● **What the task asks**
Pull out of the data below the stretch of lines bounded by the one containing "def State.unreadBits (s" and the one containing "buf_wf : s.buf.wf", both bounds included, unchanged.

● **Stored items**
************
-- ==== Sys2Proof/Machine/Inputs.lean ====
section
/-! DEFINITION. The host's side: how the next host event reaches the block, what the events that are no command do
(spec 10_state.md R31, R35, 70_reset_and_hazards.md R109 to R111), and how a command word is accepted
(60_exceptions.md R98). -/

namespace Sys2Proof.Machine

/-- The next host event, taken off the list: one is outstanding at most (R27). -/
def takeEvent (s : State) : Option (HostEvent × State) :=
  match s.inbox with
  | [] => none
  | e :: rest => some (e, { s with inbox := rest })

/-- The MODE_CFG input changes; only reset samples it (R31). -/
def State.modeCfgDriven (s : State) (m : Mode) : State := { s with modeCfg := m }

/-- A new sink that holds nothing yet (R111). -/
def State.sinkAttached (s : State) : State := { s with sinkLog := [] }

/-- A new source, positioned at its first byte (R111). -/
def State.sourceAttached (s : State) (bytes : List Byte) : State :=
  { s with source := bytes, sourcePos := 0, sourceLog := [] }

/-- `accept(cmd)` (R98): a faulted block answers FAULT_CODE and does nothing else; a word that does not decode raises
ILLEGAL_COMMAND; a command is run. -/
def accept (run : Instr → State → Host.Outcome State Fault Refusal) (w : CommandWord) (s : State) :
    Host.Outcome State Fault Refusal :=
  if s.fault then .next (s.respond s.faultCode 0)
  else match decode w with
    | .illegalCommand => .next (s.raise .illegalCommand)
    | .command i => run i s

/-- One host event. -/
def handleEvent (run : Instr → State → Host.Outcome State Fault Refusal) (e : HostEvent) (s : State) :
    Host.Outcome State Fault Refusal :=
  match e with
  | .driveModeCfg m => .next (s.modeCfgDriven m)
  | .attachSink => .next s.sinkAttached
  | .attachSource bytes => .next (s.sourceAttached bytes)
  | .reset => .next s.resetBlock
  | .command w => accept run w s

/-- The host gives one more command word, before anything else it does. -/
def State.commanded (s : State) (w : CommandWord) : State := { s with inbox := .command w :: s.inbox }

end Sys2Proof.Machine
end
************
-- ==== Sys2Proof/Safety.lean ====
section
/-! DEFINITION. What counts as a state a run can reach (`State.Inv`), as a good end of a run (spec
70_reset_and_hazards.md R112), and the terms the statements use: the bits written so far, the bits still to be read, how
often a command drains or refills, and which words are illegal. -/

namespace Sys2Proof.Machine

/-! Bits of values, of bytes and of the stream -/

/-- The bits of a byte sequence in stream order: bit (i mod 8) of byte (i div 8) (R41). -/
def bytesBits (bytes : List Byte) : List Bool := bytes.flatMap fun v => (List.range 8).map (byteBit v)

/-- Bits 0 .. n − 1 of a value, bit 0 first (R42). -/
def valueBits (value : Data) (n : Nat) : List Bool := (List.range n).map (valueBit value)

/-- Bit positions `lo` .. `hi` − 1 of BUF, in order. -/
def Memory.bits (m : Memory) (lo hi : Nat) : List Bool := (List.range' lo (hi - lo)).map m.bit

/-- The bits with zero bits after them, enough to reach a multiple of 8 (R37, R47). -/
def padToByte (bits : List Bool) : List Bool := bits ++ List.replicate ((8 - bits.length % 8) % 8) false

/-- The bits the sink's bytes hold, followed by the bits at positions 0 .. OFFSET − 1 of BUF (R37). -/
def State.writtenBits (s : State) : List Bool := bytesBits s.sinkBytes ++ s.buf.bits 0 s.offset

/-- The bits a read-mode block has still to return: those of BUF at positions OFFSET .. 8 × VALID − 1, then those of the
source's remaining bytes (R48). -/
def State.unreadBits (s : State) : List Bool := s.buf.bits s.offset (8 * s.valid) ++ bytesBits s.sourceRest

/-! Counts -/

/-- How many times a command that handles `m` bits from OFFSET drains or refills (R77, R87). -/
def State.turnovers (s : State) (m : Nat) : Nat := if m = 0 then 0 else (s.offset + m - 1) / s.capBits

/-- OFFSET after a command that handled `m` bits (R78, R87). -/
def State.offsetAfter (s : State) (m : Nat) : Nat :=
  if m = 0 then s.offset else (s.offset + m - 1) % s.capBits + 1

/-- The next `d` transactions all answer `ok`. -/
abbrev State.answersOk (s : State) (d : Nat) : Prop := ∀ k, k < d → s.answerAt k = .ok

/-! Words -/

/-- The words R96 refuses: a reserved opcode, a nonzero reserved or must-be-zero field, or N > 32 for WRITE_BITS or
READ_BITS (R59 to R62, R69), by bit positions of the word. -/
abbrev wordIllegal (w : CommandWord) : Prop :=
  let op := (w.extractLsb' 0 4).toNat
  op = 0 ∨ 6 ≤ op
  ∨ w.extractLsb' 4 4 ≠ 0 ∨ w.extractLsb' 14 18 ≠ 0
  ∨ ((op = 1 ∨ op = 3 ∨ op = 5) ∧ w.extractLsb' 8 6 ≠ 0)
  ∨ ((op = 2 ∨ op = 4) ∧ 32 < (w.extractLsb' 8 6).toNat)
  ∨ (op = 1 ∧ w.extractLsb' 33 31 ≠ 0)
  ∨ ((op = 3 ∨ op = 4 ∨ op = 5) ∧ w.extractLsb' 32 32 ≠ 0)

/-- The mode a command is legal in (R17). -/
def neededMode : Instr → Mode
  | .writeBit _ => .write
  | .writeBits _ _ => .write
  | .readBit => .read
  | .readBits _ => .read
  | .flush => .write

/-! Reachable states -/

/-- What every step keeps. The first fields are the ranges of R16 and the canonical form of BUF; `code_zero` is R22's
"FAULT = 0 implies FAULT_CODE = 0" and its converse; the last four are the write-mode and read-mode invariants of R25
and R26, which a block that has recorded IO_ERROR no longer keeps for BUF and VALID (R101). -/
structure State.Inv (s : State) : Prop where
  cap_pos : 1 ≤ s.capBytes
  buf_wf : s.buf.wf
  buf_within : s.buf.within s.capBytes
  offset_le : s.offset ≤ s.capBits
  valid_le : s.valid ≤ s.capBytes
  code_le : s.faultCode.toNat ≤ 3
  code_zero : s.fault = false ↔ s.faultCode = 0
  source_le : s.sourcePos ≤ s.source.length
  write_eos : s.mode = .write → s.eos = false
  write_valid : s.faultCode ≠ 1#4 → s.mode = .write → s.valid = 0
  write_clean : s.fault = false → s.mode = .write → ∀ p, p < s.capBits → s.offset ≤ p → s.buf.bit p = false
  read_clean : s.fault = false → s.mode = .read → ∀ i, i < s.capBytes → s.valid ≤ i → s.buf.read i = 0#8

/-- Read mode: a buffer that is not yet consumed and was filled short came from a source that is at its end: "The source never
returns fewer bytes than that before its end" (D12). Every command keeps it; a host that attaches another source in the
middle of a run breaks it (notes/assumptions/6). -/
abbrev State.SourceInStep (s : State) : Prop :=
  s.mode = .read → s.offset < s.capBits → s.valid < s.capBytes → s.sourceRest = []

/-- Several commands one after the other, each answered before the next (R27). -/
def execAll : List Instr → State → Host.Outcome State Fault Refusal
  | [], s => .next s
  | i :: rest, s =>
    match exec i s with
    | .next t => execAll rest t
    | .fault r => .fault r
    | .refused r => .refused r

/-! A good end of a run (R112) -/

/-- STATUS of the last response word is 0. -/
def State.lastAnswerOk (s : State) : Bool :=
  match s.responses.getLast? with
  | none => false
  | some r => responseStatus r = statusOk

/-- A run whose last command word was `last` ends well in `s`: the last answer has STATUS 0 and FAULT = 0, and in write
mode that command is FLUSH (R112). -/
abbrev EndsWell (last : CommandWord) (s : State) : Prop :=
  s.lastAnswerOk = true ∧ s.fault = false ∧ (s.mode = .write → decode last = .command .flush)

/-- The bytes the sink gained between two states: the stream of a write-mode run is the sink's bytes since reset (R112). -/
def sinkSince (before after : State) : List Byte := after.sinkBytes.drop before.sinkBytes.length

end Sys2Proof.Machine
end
************
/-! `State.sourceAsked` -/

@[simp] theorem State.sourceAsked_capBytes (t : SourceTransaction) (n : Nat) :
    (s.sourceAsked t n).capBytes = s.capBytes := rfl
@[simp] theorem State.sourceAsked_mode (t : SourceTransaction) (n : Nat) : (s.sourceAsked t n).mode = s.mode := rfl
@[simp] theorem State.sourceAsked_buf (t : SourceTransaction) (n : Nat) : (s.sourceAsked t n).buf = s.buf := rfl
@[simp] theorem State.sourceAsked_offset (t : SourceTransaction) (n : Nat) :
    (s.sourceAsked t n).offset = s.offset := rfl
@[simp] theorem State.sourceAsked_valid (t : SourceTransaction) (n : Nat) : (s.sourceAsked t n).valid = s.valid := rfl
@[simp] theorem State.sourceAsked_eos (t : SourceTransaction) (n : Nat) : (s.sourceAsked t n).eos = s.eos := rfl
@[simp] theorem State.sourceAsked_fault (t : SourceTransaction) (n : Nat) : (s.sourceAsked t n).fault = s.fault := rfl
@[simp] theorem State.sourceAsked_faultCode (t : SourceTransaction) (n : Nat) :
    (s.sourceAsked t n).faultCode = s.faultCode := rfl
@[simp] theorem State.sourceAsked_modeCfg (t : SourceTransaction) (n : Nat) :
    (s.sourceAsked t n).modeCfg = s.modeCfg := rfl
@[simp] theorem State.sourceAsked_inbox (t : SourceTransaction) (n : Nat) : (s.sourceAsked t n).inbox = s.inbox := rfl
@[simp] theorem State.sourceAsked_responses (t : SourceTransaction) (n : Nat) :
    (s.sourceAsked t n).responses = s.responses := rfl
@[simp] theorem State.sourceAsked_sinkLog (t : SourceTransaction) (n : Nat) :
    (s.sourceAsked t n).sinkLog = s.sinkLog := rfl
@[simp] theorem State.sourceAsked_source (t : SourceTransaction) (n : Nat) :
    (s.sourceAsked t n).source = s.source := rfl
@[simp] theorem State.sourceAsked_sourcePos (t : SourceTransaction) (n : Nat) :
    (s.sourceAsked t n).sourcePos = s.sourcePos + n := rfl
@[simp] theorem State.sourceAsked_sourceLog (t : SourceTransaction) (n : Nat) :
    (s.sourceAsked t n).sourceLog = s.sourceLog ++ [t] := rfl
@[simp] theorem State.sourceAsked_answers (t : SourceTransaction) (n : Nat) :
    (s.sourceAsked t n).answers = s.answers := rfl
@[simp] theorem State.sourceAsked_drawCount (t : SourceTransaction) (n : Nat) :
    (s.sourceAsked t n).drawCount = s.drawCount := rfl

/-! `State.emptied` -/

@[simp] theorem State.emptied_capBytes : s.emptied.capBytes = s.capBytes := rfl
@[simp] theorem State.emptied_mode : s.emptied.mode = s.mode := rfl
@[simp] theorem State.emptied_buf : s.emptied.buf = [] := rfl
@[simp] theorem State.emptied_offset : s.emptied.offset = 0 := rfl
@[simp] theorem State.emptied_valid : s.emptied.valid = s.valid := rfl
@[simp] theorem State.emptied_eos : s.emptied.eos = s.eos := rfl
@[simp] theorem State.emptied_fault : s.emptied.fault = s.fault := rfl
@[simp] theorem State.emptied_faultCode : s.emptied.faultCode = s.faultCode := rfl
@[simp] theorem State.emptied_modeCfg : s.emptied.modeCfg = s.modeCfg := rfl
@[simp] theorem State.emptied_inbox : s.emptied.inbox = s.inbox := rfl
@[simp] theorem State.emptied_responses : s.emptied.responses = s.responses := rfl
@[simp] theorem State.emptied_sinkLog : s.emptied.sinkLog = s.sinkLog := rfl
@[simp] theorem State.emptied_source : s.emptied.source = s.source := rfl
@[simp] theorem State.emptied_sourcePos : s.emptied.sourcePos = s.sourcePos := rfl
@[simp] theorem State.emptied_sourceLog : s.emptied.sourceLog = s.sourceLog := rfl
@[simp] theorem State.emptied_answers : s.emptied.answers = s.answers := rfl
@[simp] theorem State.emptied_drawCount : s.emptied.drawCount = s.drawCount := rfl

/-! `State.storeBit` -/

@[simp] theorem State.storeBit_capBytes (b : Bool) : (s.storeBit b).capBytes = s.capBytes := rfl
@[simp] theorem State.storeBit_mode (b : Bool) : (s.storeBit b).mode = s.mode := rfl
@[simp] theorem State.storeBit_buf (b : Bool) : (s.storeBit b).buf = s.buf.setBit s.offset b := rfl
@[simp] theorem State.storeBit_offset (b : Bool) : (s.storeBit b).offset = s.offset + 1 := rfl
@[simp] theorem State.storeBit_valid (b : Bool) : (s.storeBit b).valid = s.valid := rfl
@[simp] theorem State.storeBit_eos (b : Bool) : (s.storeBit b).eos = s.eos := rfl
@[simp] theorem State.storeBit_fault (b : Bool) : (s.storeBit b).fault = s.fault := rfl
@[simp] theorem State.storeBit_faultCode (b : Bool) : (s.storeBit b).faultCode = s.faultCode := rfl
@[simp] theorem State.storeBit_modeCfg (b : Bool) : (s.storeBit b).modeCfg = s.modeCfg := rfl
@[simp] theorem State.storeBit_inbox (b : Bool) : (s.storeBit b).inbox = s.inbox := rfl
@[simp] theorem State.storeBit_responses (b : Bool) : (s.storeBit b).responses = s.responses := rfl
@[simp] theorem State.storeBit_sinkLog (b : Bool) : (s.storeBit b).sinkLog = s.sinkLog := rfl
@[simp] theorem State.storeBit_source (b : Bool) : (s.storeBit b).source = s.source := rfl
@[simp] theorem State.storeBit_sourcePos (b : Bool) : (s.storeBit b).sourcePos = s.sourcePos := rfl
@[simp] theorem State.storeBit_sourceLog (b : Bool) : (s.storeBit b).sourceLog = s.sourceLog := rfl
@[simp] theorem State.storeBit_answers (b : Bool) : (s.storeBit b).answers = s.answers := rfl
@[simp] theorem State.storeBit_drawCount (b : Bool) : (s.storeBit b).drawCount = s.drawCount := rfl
************
● **Result of the task**
def State.unreadBits (s : State) : List Bool := s.buf.bits s.offset (8 * s.valid) ++ bytesBits s.sourceRest

/-! Counts -/

/-- How many times a command that handles `m` bits from OFFSET drains or refills (R77, R87). -/
def State.turnovers (s : State) (m : Nat) : Nat := if m = 0 then 0 else (s.offset + m - 1) / s.capBits

/-- OFFSET after a command that handled `m` bits (R78, R87). -/
def State.offsetAfter (s : State) (m : Nat) : Nat :=
  if m = 0 then s.offset else (s.offset + m - 1) % s.capBits + 1

/-- The next `d` transactions all answer `ok`. -/
abbrev State.answersOk (s : State) (d : Nat) : Prop := ∀ k, k < d → s.answerAt k = .ok

/-! Words -/

/-- The words R96 refuses: a reserved opcode, a nonzero reserved or must-be-zero field, or N > 32 for WRITE_BITS or
READ_BITS (R59 to R62, R69), by bit positions of the word. -/
abbrev wordIllegal (w : CommandWord) : Prop :=
  let op := (w.extractLsb' 0 4).toNat
  op = 0 ∨ 6 ≤ op
  ∨ w.extractLsb' 4 4 ≠ 0 ∨ w.extractLsb' 14 18 ≠ 0
  ∨ ((op = 1 ∨ op = 3 ∨ op = 5) ∧ w.extractLsb' 8 6 ≠ 0)
  ∨ ((op = 2 ∨ op = 4) ∧ 32 < (w.extractLsb' 8 6).toNat)
  ∨ (op = 1 ∧ w.extractLsb' 33 31 ≠ 0)
  ∨ ((op = 3 ∨ op = 4 ∨ op = 5) ∧ w.extractLsb' 32 32 ≠ 0)

/-- The mode a command is legal in (R17). -/
def neededMode : Instr → Mode
  | .writeBit _ => .write
  | .writeBits _ _ => .write
  | .readBit => .read
  | .readBits _ => .read
  | .flush => .write

/-! Reachable states -/

/-- What every step keeps. The first fields are the ranges of R16 and the canonical form of BUF; `code_zero` is R22's
"FAULT = 0 implies FAULT_CODE = 0" and its converse; the last four are the write-mode and read-mode invariants of R25
and R26, which a block that has recorded IO_ERROR no longer keeps for BUF and VALID (R101). -/
structure State.Inv (s : State) : Prop where
  cap_pos : 1 ≤ s.capBytes
  buf_wf : s.buf.wf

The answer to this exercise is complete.